*Problem to solve:*
Please copy every line from the records below that contains the string "schedule".

*Excerpted data:*

theorem State.expire_of_disabled (h : s.expireEnabled e = false) : s.expire e = s :=
  if_neg (by rw [h]; exact Bool.false_ne_true)

theorem step_expire (h : s.nextEvent = .expire e) : step s = .next (s.elapse.expire e) := by
  rw [step_eq, h]; rfl

end

/-! ### The obligations about single turns -/

/-- Settles O23: the start is two writes to the engine of the step. -/
theorem rxStartsItsHeaderChunk : Obligations.RxStartsItsHeaderChunk := by
  refine ⟨rfl, fun s r h => ?_⟩
  obtain ⟨he, -, -⟩ := State.executing_wired h
  refine ⟨_, rfl, State.startChunk_sameElsewhere s.sameElsewhere_refl.updEngine _, ?_, rfl, rfl, rfl⟩
  rw [State.startChunk_eng (by simpa using he), State.updEngine_eng _ _ he]
  rfl

/-- Settles O24, by whether a byte waits. -/
theorem receiverTakesOneByteOrWaits : Obligations.ReceiverTakesOneByteOrWaits := by
  intro s e r h hc
  obtain ⟨he, hl, -⟩ := (s.wired_iff e).1 h.wired
  split
  next hq => exact step_waits h hc hq
  next b rest hq =>
    refine ⟨_, step_takes h hc hq, (State.sameElsewhere_refl _).updEngine.updLine, ?_, ?_, rfl, rfl⟩
    · exact (s.elapse.activate e).updEngine_eng _ he
    · exact State.updLine_line _ _ hl

/-- Settles O25: the expiry is a write to one engine where it is enabled, and nothing where it is not. -/
theorem expireOnlyWhenEnabled : Obligations.ExpireOnlyWhenEnabled := by
  intro s e hv he
  refine ⟨_, step_expire hv, ?_⟩
  split
  next hon =>
    rw [State.expire_of_enabled ((s.elapse.expireEnabled_iff e).2 hon)]
    exact ⟨s.elapse.updEngineAt_restore e _, fun k hk => s.elapse.updEngineAt_engines_other _ hk,
      s.elapse.updEngineAt_engineAt_same e _ he⟩
  next hoff =>
    rw [State.expire_of_disabled (Bool.eq_false_iff.2 fun hon => hoff ((s.elapse.expireEnabled_iff e).1 hon))]
    exact ⟨rfl, fun _ _ => rfl, rfl⟩

/-- Fewer than 8 bytes are no well-formed frame (R90). -/
theorem frameWellFormedWith_of_short (table : List Word16) {f : List Byte} (h : f.length < 8) :
    frameWellFormedWith table f = false := by
  simp [frameWellFormedWith, Config.minFrame, h]

/-- Settles O26: a header that is whole and declares more starts the remainder; any other ends the reads on bytes too few
for a frame. -/
theorem headerDecidesTheRemainder : Obligations.HeaderDecidesTheRemainder := by
  intro s e r h hc hp hacc
  split
  next hwhole =>
    have he : (s.elapse.activate e).active < (s.elapse.activate e).engines.length := h.engine_lt
    refine ⟨_, step_firstRemainderChunk h hc hp hwhole.1 hwhole.2,
      State.startChunk_sameElsewhere (State.sameElsewhere_refl _).updEngine _, ?_, rfl, rfl, rfl⟩
    rw [State.startChunk_eng (by simpa using he), State.updEngine_eng _ _ he, hwhole.1]
    rfl
  next hnot =>
    have hover : (s.elapse.activate e).readsOver = true := by
      refine State.readsOver_of_finish (s := s.elapse.activate e) h.phase hc (fun hwhole => hnot hwhole.2) ?_
      rintro ⟨hbody, -⟩
      exact absurd (hp.symm.trans hbody) (by decide)
    exact ⟨_, step_rejects h hover (frameWellFormedWith_of_short _ (by omega)), _,
      State.finished_raiseFail_ends h _⟩

/-- Settles O27: the next chunk asks for the rest of the frame. -/
theorem remainderReadsOnWhileBytesWait : Obligations.RemainderReadsOnWhileBytesWait := by
  intro s e r h hc hp hacc hq
  exact ⟨_, step_nextRemainderChunk h hc hp hacc hq,
    State.startChunk_sameElsewhere (State.sameElsewhere_refl _) _,
    State.startChunk_eng (s := s.elapse.activate e) h.engine_lt _, rfl, rfl, rfl⟩

/-- Settles O28, by whether the bytes taken are well formed over the engine's table. -/
theorem rxAcceptsExactlyWellFormedFrames : Obligations.RxAcceptsExactlyWellFormedFrames := by
  intro s e r h ho ht
  rw [frameWellFormed, ← ht]
  split
  next hf => exact ⟨_, step_accepts h ho hf, State.finished_acceptFrame_ends h hf⟩
  next hf => exact ⟨_, step_rejects h ho (Bool.eq_false_iff.2 hf), State.finished_raiseFail_ends h _⟩
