/-- 10 section 6 (R33), 20 section 5 (R59): after a Set in range, a Get of that index gives the value, every other
index of both spaces gives what it gave, and nothing else changes but the schedule. -/
def Obligations.HostSetReadsBackAndTouchesNothingElse : Prop :=
  ∀ (s : State) (sp : Space) (n : Nat) (v : Byte) (ts : List Turn),
    (sp = .reg ∧ n < 16 ∨ sp = .mem ∧ n < 4096) → s.env.turns = .host (.set sp n v) :: ts →
    ∃ t, step s = .next t ∧ hostCall (.get sp n) t = .ok (.byte v, t) ∧
      (∀ sp' m, (sp', m) ≠ (sp, n) → muxGet sp' m t = muxGet sp' m s) ∧
      t.pc = s.pc ∧ t.I = s.I ∧ t.DT = s.DT ∧ t.ST = s.ST ∧ t.stack = s.stack ∧ t.env = { s.env with turns := ts }

/-- 10 section 6 (R33, R35): Get in range and each path of R35 reads or writes its own state, and no instruction
runs in that step. Push on a full stack and Pop on an empty one are the model's own choice (log 15). -/
def Obligations.HostPathsActOnTheirOwnState : Prop :=
  ∀ (s : State) (ts : List Turn) (w : Word) (b : Byte),
    (s.env.turns = .host .getPC :: ts → step s = .next (s.setTurns ts)) ∧
    (s.env.turns = .host .getDT :: ts → step s = .next (s.setTurns ts)) ∧
    (s.env.turns = .host .getST :: ts → step s = .next (s.setTurns ts)) ∧
    (s.env.turns = .host (.setPC w) :: ts → step s = .next ((s.setTurns ts).setPC w)) ∧
    (s.env.turns = .host (.setI w) :: ts → step s = .next ((s.setTurns ts).setI w)) ∧
    (s.env.turns = .host (.setDT b) :: ts → step s = .next ((s.setTurns ts).setDT b)) ∧
    (s.env.turns = .host (.setST b) :: ts → step s = .next ((s.setTurns ts).setST b)) ∧
    (s.env.turns = .host (.push w) :: ts → s.env.params.stackDepth ≠ some s.stack.length →
      step s = .next ((s.setTurns ts).setStack (w :: s.stack))) ∧
    (s.env.turns = .host (.push w) :: ts → s.env.params.stackDepth = some s.stack.length →
      step s = .fault (.stackOverflow w)) ∧
    (s.env.turns = .host .pop :: ts → step s = .next ((s.setTurns ts).setStack s.stack.tail)) ∧
    (s.env.turns = .host (.answerRnd b) :: ts →
      step s = .next (s.setEnv { s.env with turns := ts, rndScript := s.env.rndScript ++ [b] })) ∧
    (∀ (sp : Space) (n : Nat), (sp = .reg ∧ n < 16 ∨ sp = .mem ∧ n < 4096) →
      s.env.turns = .host (.get sp n) :: ts → step s = .next (s.setTurns ts)) ∧
    (∀ j : RegIdx, hostCall (.get .reg j.toNat) s = .ok (.byte (s.reg j), s)) ∧
    (∀ a, a < 4096 → hostCall (.get .mem a) s = .ok (.byte (s.mem.read a), s)) ∧
    (∀ r rest, s.stack = r :: rest → hostCall .pop s = .ok (.word r, s.setStack rest)) ∧
    (s.stack = [] → hostCall .pop s = .ok (.none, s)) ∧
    hostCall .getPC s = .ok (.word s.pc, s) ∧ hostCall .getDT s = .ok (.byte s.DT, s) ∧
    hostCall .getST s = .ok (.byte s.ST, s)

/-- 10 section 5: what reset leaves. pc = 0 is the spec's decision D9 (log 2); the parameters are the defaults of 00
R6 (log 20); the schedule and the randomness source's answers are the model's own (log 13, log 14). -/
def Obligations.ResetHoldsZeroEverywhere : Prop :=
  (∀ j, State.reset.reg j = 0x00#8) ∧ State.reset.pc = 0x0000#16 ∧ State.reset.I = 0x0000#16 ∧
    State.reset.DT = 0x00#8 ∧ State.reset.ST = 0x00#8 ∧
    State.reset.stack = [] ∧ (∀ a, State.reset.mem.read a = 0x00#8) ∧
    State.reset.env.params.stackDepth = some 16 ∧ State.reset.env.params.retOnEmpty = .inert

/-- 10 R32: the seeded construction takes its registers from the host and every other field from R31. -/
def Obligations.SeededConstructionDiffersInRegistersOnly : Prop :=
  ∀ (p : Config.Params) (V : Vector Byte 16),
    (∀ j : RegIdx, (State.seeded p V).reg j = V[j.toNat]'j.isLt) ∧
    (State.seeded p V).pc = (State.construct p).pc ∧ (State.seeded p V).I = (State.construct p).I ∧
    (State.seeded p V).DT = (State.construct p).DT ∧ (State.seeded p V).ST = (State.construct p).ST ∧
    (State.seeded p V).stack = (State.construct p).stack ∧ (State.seeded p V).mem = (State.construct p).mem ∧
    (State.seeded p V).env = (State.construct p).env

/-- 70 section 1 (R241): a fresh machine stepped without boot stops on Sys(0x000) (pc = 0 by D9, log 2). -/
def Obligations.FreshMachineStopsOnSys : Prop :=
  step State.reset = .fault (.unimplemented (.sys 0x000#12))

/-- 70 section 1 (R242): booting, the host's calls run as steps, leaves the program at 0x200, pc = 0x200 (D10, log
17), and every other byte and field as constructed: for every program that fits. -/
def Obligations.BootLoadsProgramAndSetsPC : Prop :=
  ∀ (p : Config.Params) (rom : List Byte), rom.length ≤ 4096 - 0x200 →
    ∃ t, run (rom.length + 1) (State.booting p rom) = .next t ∧
      (∀ a, t.mem.read a = if 0x200 ≤ a ∧ a < 0x200 + rom.length then rom.getD (a - 0x200) 0x00#8 else 0x00#8) ∧
      t.pc = 0x200#16 ∧ (∀ j, t.reg j = 0x00#8) ∧ t.I = 0x0000#16 ∧ t.DT = 0x00#8 ∧ t.ST = 0x00#8 ∧ t.stack = [] ∧
      t.env = (State.construct p).env
end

*Exercise result:*
index of both spaces gives what it gave, and nothing else changes but the schedule. -/
R6 (log 20); the schedule and the randomness source's answers are the model's own (log 13, log 14). -/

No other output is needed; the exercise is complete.